Triplet Repeats FraX Flashcards
What is the mode of inheritance of FraX?
X-linked dominant manner with variable penetrance
What is the gene and where is it located, and the protein involved in FraX?
The fragile X mental retardation 1 (FMR1) gene is located on Xq27.3 and provides instructions for making an RNA binding protein called fragile X mental retardation 1 protein (FMRP).
What is the function of FMRP
FMRP regulates the production of other proteins and plays a role in the development of synapses. FMRP is thought to act as a shuttle within cells by transporting messenger RNA (mRNA) from the nucleus to areas of the cell where proteins are assembled.
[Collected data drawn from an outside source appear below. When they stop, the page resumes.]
@[simp] theorem State.setBit_pending (s : State) (a b : Nat) (v : Bool) : (s.setBit a b v).pending = s.pending := rfl
@[simp] theorem State.setBit_variant (s : State) (a b : Nat) (v : Bool) : (s.setBit a b v).variant = s.variant := rfl
@[simp] theorem State.setBit_dram (s : State) (a b : Nat) (v : Bool) : (s.setBit a b v).dram = s.dram := rfl
@[simp] theorem State.setBit_l2 (s : State) (a b : Nat) (v : Bool) : (s.setBit a b v).l2 = s.l2 := rfl
@[simp] theorem State.setBit_shadow (s : State) (a b : Nat) (v : Bool) : (s.setBit a b v).shadow = s.shadow := rfl
@[simp] theorem State.setBit_staged (s : State) (a b : Nat) (v : Bool) : (s.setBit a b v).staged = s.staged := rfl
@[simp] theorem State.setBit_readData (s : State) (a b : Nat) (v : Bool) : (s.setBit a b v).readData = s.readData := rfl
@[simp] theorem State.setBit_grp (s : State) (a b : Nat) (v : Bool) : (s.setBit a b v).grp = s.grp := rfl
@[simp] theorem State.setBit_chan (s : State) (a b : Nat) (v : Bool) : (s.setBit a b v).chan = s.chan := rfl
@[simp] theorem State.setBit_srvAx (s : State) (a b : Nat) (v : Bool) : (s.setBit a b v).srvAx = s.srvAx := rfl
@[simp] theorem State.setBit_srvCh (s : State) (a b : Nat) (v : Bool) : (s.setBit a b v).srvCh = s.srvCh := rfl
@[simp] theorem State.setBit_srv (s : State) (a b : Nat) (v : Bool) : (s.setBit a b v).srv = s.srv := rfl
@[simp] theorem State.setBit_lsr (s : State) (a b : Nat) (v : Bool) : (s.setBit a b v).lsr = s.lsr := rfl
@[simp] theorem State.setBit_hoop (s : State) (a b : Nat) (v : Bool) : (s.setBit a b v).hoop = s.hoop := rfl
@[simp] theorem State.setBit_port (s : State) (a b : Nat) (v : Bool) : (s.setBit a b v).port = s.port := rfl
@[simp] theorem State.setBit_bulk (s : State) (a b : Nat) (v : Bool) : (s.setBit a b v).bulk = s.bulk := rfl
@[simp] theorem State.setBit_dom (s : State) (a b : Nat) (v : Bool) : (s.setBit a b v).dom = s.dom := rfl
@[simp] theorem State.setBit_time (s : State) (a b : Nat) (v : Bool) : (s.setBit a b v).time = s.time := rfl
@[simp] theorem State.setBit_mot (s : State) (a b : Nat) (v : Bool) : (s.setBit a b v).mot = s.mot := rfl
@[simp] theorem State.setBit_fbk (s : State) (a b : Nat) (v : Bool) : (s.setBit a b v).fbk = s.fbk := rfl
@[simp] theorem State.setBit_cam (s : State) (a b : Nat) (v : Bool) : (s.setBit a b v).cam = s.cam := rfl
@[simp] theorem State.setBit_pipe (s : State) (a b : Nat) (v : Bool) : (s.setBit a b v).pipe = s.pipe := rfl
@[simp] theorem State.setBit_lgt (s : State) (a b : Nat) (v : Bool) : (s.setBit a b v).lgt = s.lgt := rfl
@[simp] theorem State.setBit_strobe (s : State) (a b : Nat) (v : Bool) : (s.setBit a b v).strobe = s.strobe := rfl
@[simp] theorem State.setBit_lane (s : State) (a b : Nat) (v : Bool) : (s.setBit a b v).lane = s.lane := rfl
@[simp] theorem State.setBit_head (s : State) (a b : Nat) (v : Bool) : (s.setBit a b v).head = s.head := rfl
@[simp] theorem State.setBit_dma (s : State) (a b : Nat) (v : Bool) : (s.setBit a b v).dma = s.dma := rfl
@[simp] theorem State.setBit_pci (s : State) (a b : Nat) (v : Bool) : (s.setBit a b v).pci = s.pci := rfl
@[simp] theorem State.setBit_eth (s : State) (a b : Nat) (v : Bool) : (s.setBit a b v).eth = s.eth := rfl
@[simp] theorem State.setBit_ddr (s : State) (a b : Nat) (v : Bool) : (s.setBit a b v).ddr = s.ddr := rfl
@[simp] theorem State.setBit_intg (s : State) (a b : Nat) (v : Bool) : (s.setBit a b v).intg = s.intg := rfl
@[simp] theorem State.setBit_cal (s : State) (a b : Nat) (v : Bool) : (s.setBit a b v).cal = s.cal := rfl
@[simp] theorem State.setBit_pwr (s : State) (a b : Nat) (v : Bool) : (s.setBit a b v).pwr = s.pwr := rfl
@[simp] theorem State.setBit_hk (s : State) (a b : Nat) (v : Bool) : (s.setBit a b v).hk = s.hk := rfl
@[simp] theorem State.setBit_cave (s : State) (a b : Nat) (v : Bool) : (s.setBit a b v).cave = s.cave := rfl
@[simp] theorem State.setBit_boot (s : State) (a b : Nat) (v : Bool) : (s.setBit a b v).boot = s.boot := rfl
@[simp] theorem State.setBit_pins (s : State) (a b : Nat) (v : Bool) : (s.setBit a b v).pins = s.pins := rfl
@[simp] theorem State.setBit_xbar (s : State) (a b : Nat) (v : Bool) : (s.setBit a b v).xbar = s.xbar := rfl
@[simp] theorem State.setBit_free (s : State) (a b : Nat) (v : Bool) : (s.setBit a b v).free = s.free := rfl
@[simp] theorem State.setBit_out (s : State) (a b : Nat) (v : Bool) : (s.setBit a b v).out = s.out := rfl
FMRP also helps to control when the instructions in these mRNA molecules are used to build proteins.
What is the triplet repeat involved in FraX?
CGG repeat in 5’UTR.
what is the pathogenic mechanism in FraX?
Aberrant methylation of a CpG island 250 base pairs downstream of the CGG repeat causes Fragile X syndrome in (male) patients when the CGG tract expands to over 200 repeats.
What level of FMR1 mRNA have been found in premutation carriers?
Premutation carriers have been found to have higher levels of FMR1 mRNA and normal levels of FMRP.
What is the mechanism for POF and FXTAS?
Excess of FMR1 mRNA could be responsible for a toxic gain of function phenotype resulting in FXTAS and POI. They have a different pathogenic basis to Fragile X syndrome, probably due to subtle reductions in FMRP levels or to RNA gain-of-function effects.
What are the clinical features of FraX?
Moderate to severe intellectual and social impairment, characteristic appearance (large head, long face, large ears, prominent forehead and chin, protruding ears), joint laxity and macro-orchidism.
Where is the fragile site?
• A fragile site (FRAXA) is expressible at the gene locus at Xq27.3 in around 2-40% of blood cells in affected males.
What is the result of a full mutation on the protein?
• Full mutations (>200 repeats) result in hypermethylation of the DNA in and around the CGG tract, curtailed gene expression and no FMRP production.
What is FRAXE?
FRAXE is a separate condition caused by mutations in FMR2 located distal to FMR1. Large expansions of GCC in 5’ UTR, considerably less severe phenotype.
What are the repeat size ranges for FraX?
Normal 6 to 50 repeats
Intermediate 46-58 (under 50 likely to be stable, 50-58 may show instability).
Premutations: from approximately 55 to 200 repeats which are unmethylated on active X chromosomes but are subject to X-inactivation in females.
Full mutations: From approximately 200 to 1000 repeats or more as well as methylation of the DNA in and around the expanded repeat tract, even on the active X chromosome.
More information on intermediate alleles?
Represent the overlap zone between stable normal alleles and unstable premutations. Often transmitted stably but are more likely to show unstable transmission with increasing size, usually by only one or two repeats.
• The stability of transmissions can vary within a family.
• It is not known whether any alleles in the intermediate range show clinical involvement in abnormal phenotypes such as POI, FXTAS or developmental delay.
• The stability of an intermediate allele appears to correlate with the presence of two or more interspersed AGG motifs within the CGG tract.
• Most normal and intermediate alleles consist of (CGG)¬9 or 10AGG(CGG)9AGG(CGG)n, the distal tract of CGG accounting for most of the length variation between alleles.
• Since unstable premutations are usually pure CGG repeats or contain only a proximal AGG interspersion, it is assumed that the loss of one or both AGG motifs or their conversion to CGG in an intermediate allele would predispose it to instability.
More info on premutations?
It is recommended that all patients with a high prior risk or a confirmed family history of fragile X be tested by southern blotting as well as by PCR.
The distinction between a premutation and a full mutation is more likely due to methylation status rather than the exact size of the allele and so a methylation-sensitive enzyme is combined with another enzyme to give a convenient size of fragment for resolution of the expansion and their methylation status.
• The probability of conversion to a full mutation on maternal transmission in a single generation is low for premutations of 59-70 repeats but rises to >90% for premutations of more than 90 repeats.
• Expansion to a full mutation only occurs when transmitted by a female.
More info on full mutations?
- Approximately 20% of full mutation patients also show some mosaicism for a premutation which may be the same size (methylation mosaic) but is usually smaller than the full mutation. Some patients are methylation mosaic, in which full mutations have varying degrees of methylation.
- Almost always, extensive somatic variation of repeat number is observed in a peripheral blood sample of a patient with a full mutation.
- The southern blot double digest detects most expansions but may have limits to its sensitivity in cases of full mutations which appear as diffuse smears due to somatic mosaicism (particularly in females, where the presence of the normal allele may draw attention away from any faint expanded fragments).
- Extreme skewing of X-inactivation in favour of the mutant allele may result in small premutations being hard to detect in females.